The Secret Diary of Adrian Mole Aged 13 ¾ by Sue Townsend

First published: 1982

Subjects: Coming-of-age, family, and social issues

Type of work: Novel

Type of plot: Domestic realism and social realism

Time of work: 1981-1982

Recommended Ages: 13-15

Locale: The English Midlands

Principal Characters:

  • Adrian Mole, a sensitive and naïve teenager who records the trials of adolescence in his diary
  • George Mole, and
  • Pauline Mole, his parents
  • Pandora, his girlfriend
  • Bert Baxter, an old-age pensioner
  • Nigel, Adrian’s friend
  • Barry Kent, a bully
  • Grandma Mole, Adrian’s grandmother
  • Mr. Lucas, a neighbor

Form and Content

Sue Townsend’s The Secret Diary of Adrian Mole Aged 13 ¾ is a first-person account of the day-to-day events in the life of a young boy in Midlands England in the early 1980’s. Because of the diary style of narration, all the characters and events are presented through the eyes of Adrian Mole. Nevertheless, the reader comes to know intimately not only Adrian but also the other characters in his family and his school. Adrian’s diary is understated, ironic, and humorous in tone. He is a naïve, even a comic, character, yet his dilemmas are so human and universal that the reader sympathizes with him and grows to love him.

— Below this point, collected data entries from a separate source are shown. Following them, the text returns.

-- ==== Sys2Proof/Tests/Slice0.lean ====
section
/-! SUPPORT. Tests: ill-formed terms that WellFormed refuses; a word of every constructor, written out from
30_encoding.md R86 to R88, that the decoder reads; single steps with the values of 95_test_vectors.md (the vector's
name stands in each docstring); and, for every obligation with hypotheses, states and operands that meet them. -/

namespace Sys2Proof.Tests

open Sys2Proof Sys2Proof.Machine

/-! ## Well-formedness: one ill-formed term per check -/

/-- Format R: the register operand is 8 or more. -/
theorem test_wf_refuses_R :
    [Instr.push 8, .pop 9, .prn 16, .call 0x80, .jmp 0xFF, .jeq 8, .jne 8, .inc 8, .dec 8, .not 8].all
      (fun i => !i.wf) = true := by decide

/-- Format RI: the register operand is 8; the immediate is never checked. -/
theorem test_wf_refuses_RI : (Instr.ldi 8 0).wf = false ∧ (Instr.ldi 7 0xFF).wf = true := by decide

/-- Format RR: opA is 8. -/
theorem test_wf_refuses_RR_opA :
    [Instr.add 8 0, .sub 8 0, .mul 8 0, .div 8 0, .mod 8 0, .cmp 8 0, .and 8 0, .or 8 0, .xor 8 0, .shl 8 0,
      .shr 8 0].all (fun i => !i.wf) = true := by decide

/-- Format RR: opB is 8. -/
theorem test_wf_refuses_RR_opB :
    [Instr.add 0 8, .sub 0 8, .mul 0 8, .div 0 8, .mod 0 8, .cmp 0 8, .and 0 8, .or 0 8, .xor 0 8, .shl 0 8,
      .shr 0 8].all (fun i => !i.wf) = true := by decide

/-- A map that changes the byte of one opcode. -/
def changed (o : Opcode) (b : Byte) : Opcode → Byte := fun p => if p = o then b else opcodeByte p

/-- An attested byte changed; a length bit, the ALU bit and the jump bit changed; two opcodes with one byte. -/
theorem test_wf_refuses_opcode_maps :
    opcodeMapAttested (changed .hlt 0x02) = false ∧ opcodeMapBits (changed .nop 0x40) = false
      ∧ opcodeMapBits (changed .inc 0x49) = false ∧ opcodeMapBits (changed .jmp 0x44) = false
      ∧ opcodeMapDistinct (changed .sub 0xA0) = false := by decide

/-! ## Decoding: words written out bit by bit from the tables of 30_encoding.md -/

theorem test_decode_nop : decode [0b00000000] = .ok (.nop, []) := rfl
theorem test_decode_hlt : decode [0b00000001] = .ok (.hlt, []) := rfl
theorem test_decode_ret : decode [0b00010001] = .ok (.ret, []) := rfl
theorem test_decode_push : decode [0b01000101, 0b00000011] = .ok (.push 3, []) := rfl
theorem test_decode_pop : decode [0b01000110, 0b00000101] = .ok (.pop 5, []) := rfl
theorem test_decode_prn : decode [0b01000111, 0b00000000] = .ok (.prn 0, []) := rfl
theorem test_decode_call : decode [0b01010000, 0b00000001] = .ok (.call 1, []) := rfl
theorem test_decode_jmp : decode [0b01010100, 0b00000010] = .ok (.jmp 2, []) := rfl
theorem test_decode_jeq : decode [0b01010101, 0b00000110] = .ok (.jeq 6, []) := rfl
theorem test_decode_jne : decode [0b01010110, 0b00000111] = .ok (.jne 7, []) := rfl
theorem test_decode_inc : decode [0b01100101, 0b00000100] = .ok (.inc 4, []) := rfl
theorem test_decode_dec : decode [0b01100110, 0b00000011] = .ok (.dec 3, []) := rfl
theorem test_decode_not : decode [0b01101001, 0b00000010] = .ok (.not 2, []) := rfl
theorem test_decode_ldi : decode [0b10000010, 0b00000000, 0b00001000] = .ok (.ldi 0 8, []) := rfl
theorem test_decode_add : decode [0b10100000, 0b00000000, 0b00000001] = .ok (.add 0 1, []) := rfl
theorem test_decode_sub : decode [0b10100001, 0b00000010, 0b00000011] = .ok (.sub 2 3, []) := rfl
theorem test_decode_mul : decode [0b10100010, 0b00000100, 0b00000101] = .ok (.mul 4 5, []) := rfl
theorem test_decode_div : decode [0b10100011, 0b00000110, 0b00000111] = .ok (.div 6 7, []) := rfl
theorem test_decode_mod : decode [0b10100100, 0b00000111, 0b00000000] = .ok (.mod 7 0, []) := rfl
theorem test_decode_cmp : decode [0b10100111, 0b00000001, 0b00000010] = .ok (.cmp 1 2, []) := rfl
theorem test_decode_and : decode [0b10101000, 0b00000011, 0b00000100] = .ok (.and 3 4, []) := rfl
theorem test_decode_or : decode [0b10101010, 0b00000101, 0b00000110] = .ok (.or 5 6, []) := rfl
theorem test_decode_xor : decode [0b10101011, 0b00000000, 0b00000111] = .ok (.xor 0 7, []) := rfl
theorem test_decode_shl : decode [0b10101100, 0b00000001, 0b00000011] = .ok (.shl 1 3, []) := rfl
theorem test_decode_shr : decode [0b10101101, 0b00000010, 0b00000100] = .ok (.shr 2 4, []) := rfl
theorem test_decode_iret : decode [0b00010011] = .ok (.iret, []) := rfl
theorem test_decode_pra : decode [0b01001000, 0b00000001] = .ok (.pra 1, []) := rfl
theorem test_decode_int : decode [0b01010010, 0b00000010] = .ok (.int 2, []) := rfl
theorem test_decode_jgt : decode [0b01010111, 0b00000011] = .ok (.jgt 3, []) := rfl
theorem test_decode_jlt : decode [0b01011000, 0b00000100] = .ok (.jlt 4, []) := rfl
theorem test_decode_jle : decode [0b01011001, 0b00000101] = .ok (.jle 5, []) := rfl
theorem test_decode_jge : decode [0b01011010, 0b00000110] = .ok (.jge 6, []) := rfl
theorem test_decode_ld : decode [0b10000011, 0b00000000, 0b00000001] = .ok (.ld 0 1, []) := rfl
theorem test_decode_st : decode [0b10000100, 0b00000010, 0b00000011] = .ok (.st 2 3, []) := rfl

Adrian’s diary opens on New Year’s Day of his thirteenth year. From the opening lines, it is clear that he is a naïve and self-involved young adolescent. He has spots on his chin, and this adolescent preoccupation is of more importance to him than his mother’s affair with their neighbor, Mr. Lucas. Adrian blindly accepts Mr. Lucas’ interest in his mother as neighborly kindness and concern, and he reports the fights between his mother and father with little understanding.

Adrian decides to become an intellectual, and he submits some poems to the British Broadcasting Corporation (BBC). At school, he becomes interested in a new girl, Pandora. He joins the Good Samaritans, a school community service group, and is assigned to help Bert Baxter, an old-age pensioner.

Adrian’s world grows more miserable, in his view, when his mother gets a job. This change in his family makes him worry: Who will prepare his meals and do the housework? Meanwhile, Pandora is dating Adrian’s friend Nigel, and Adrian is being bullied by Barry Kent, who demands protection money from Adrian. When his parents announce their intention to divorce, Adrian at last grows suspicious of his mother’s feelings toward Mr. Lucas.

As the changes in his life continue, Adrian’s problems and responsibilities take on more adult dimensions. When his mother leaves home to live with Mr. Lucas, Adrian and his father become a single-parent family. Adrian’s father begins to date a woman, and this time Adrian has no illusions about the nature of their relationship. Adrian also takes on more responsibility for Bert Baxter. His father is short of money, and their electricity is shut off. The situation grows even worse when Adrian’s father loses his job.

Adrian begins to look to the outside world as he discovers himself. At school, he rebels by wearing forbidden red socks and admiring a liberal teacher. Pandora and he become involved in a protest at school, and Adrian goes to her home and meets her parents, whom he admires. He becomes critical of his parents’ narrow, working-class life.

As the diary continues, Pandora and Adrian begin to date. Bert Baxter has a stroke and moves to an old age home. Adrian reports on school trips and his sexual explorations with Pandora. Life becomes a bit more stable. His mother returns, and his parents reconcile. Bert becomes engaged to Queenie, another resident of the home. Adrian’s father finds a job.

Much has happened in one year. Adrian has fallen in love, lived with only one parent, gone “intellectual,” and grown in confidence and maturity. The volume ends with Adrian celebrating his fifteenth birthday, on the verge of new possibilities.

Critical Context

While The Secret Diary of Adrian Mole Aged 13 ¾ falls within the genre of young adult coming-of-age novels, its specific setting in Thatcher’s England and the working-class status of Adrian’s family place it within the political context of Sue Townsend’s adult fiction. She has written a number of plays and novels that are humorous social commentaries focusing on England’s lower classes. It was the enormous success of her Adrian Mole diaries, however, that brought her to the attention of the public. By the mid-1990’s, the novel had sold more than five million copies in England and had been translated into twenty-two languages.

Some critics in the United States have complained that the distinctly British flavor of Townsend’s humor, as well as some specifics of vocabulary and political context, limit the universality of her themes when translated to an American audience. Others have countered that Adrian’s Britishisms, rooted in his place and his class, are grasped and appreciated even by young adults and that they add to the humor of the situations.

The diary format of the novel emphasizes the individuality of Adrian Mole’s singular point of view. The social realism of the setting and the author’s subtle wit contribute to the work’s literary merit. The universality of the adolescent themes is the basis for the enormous popularity of the novel.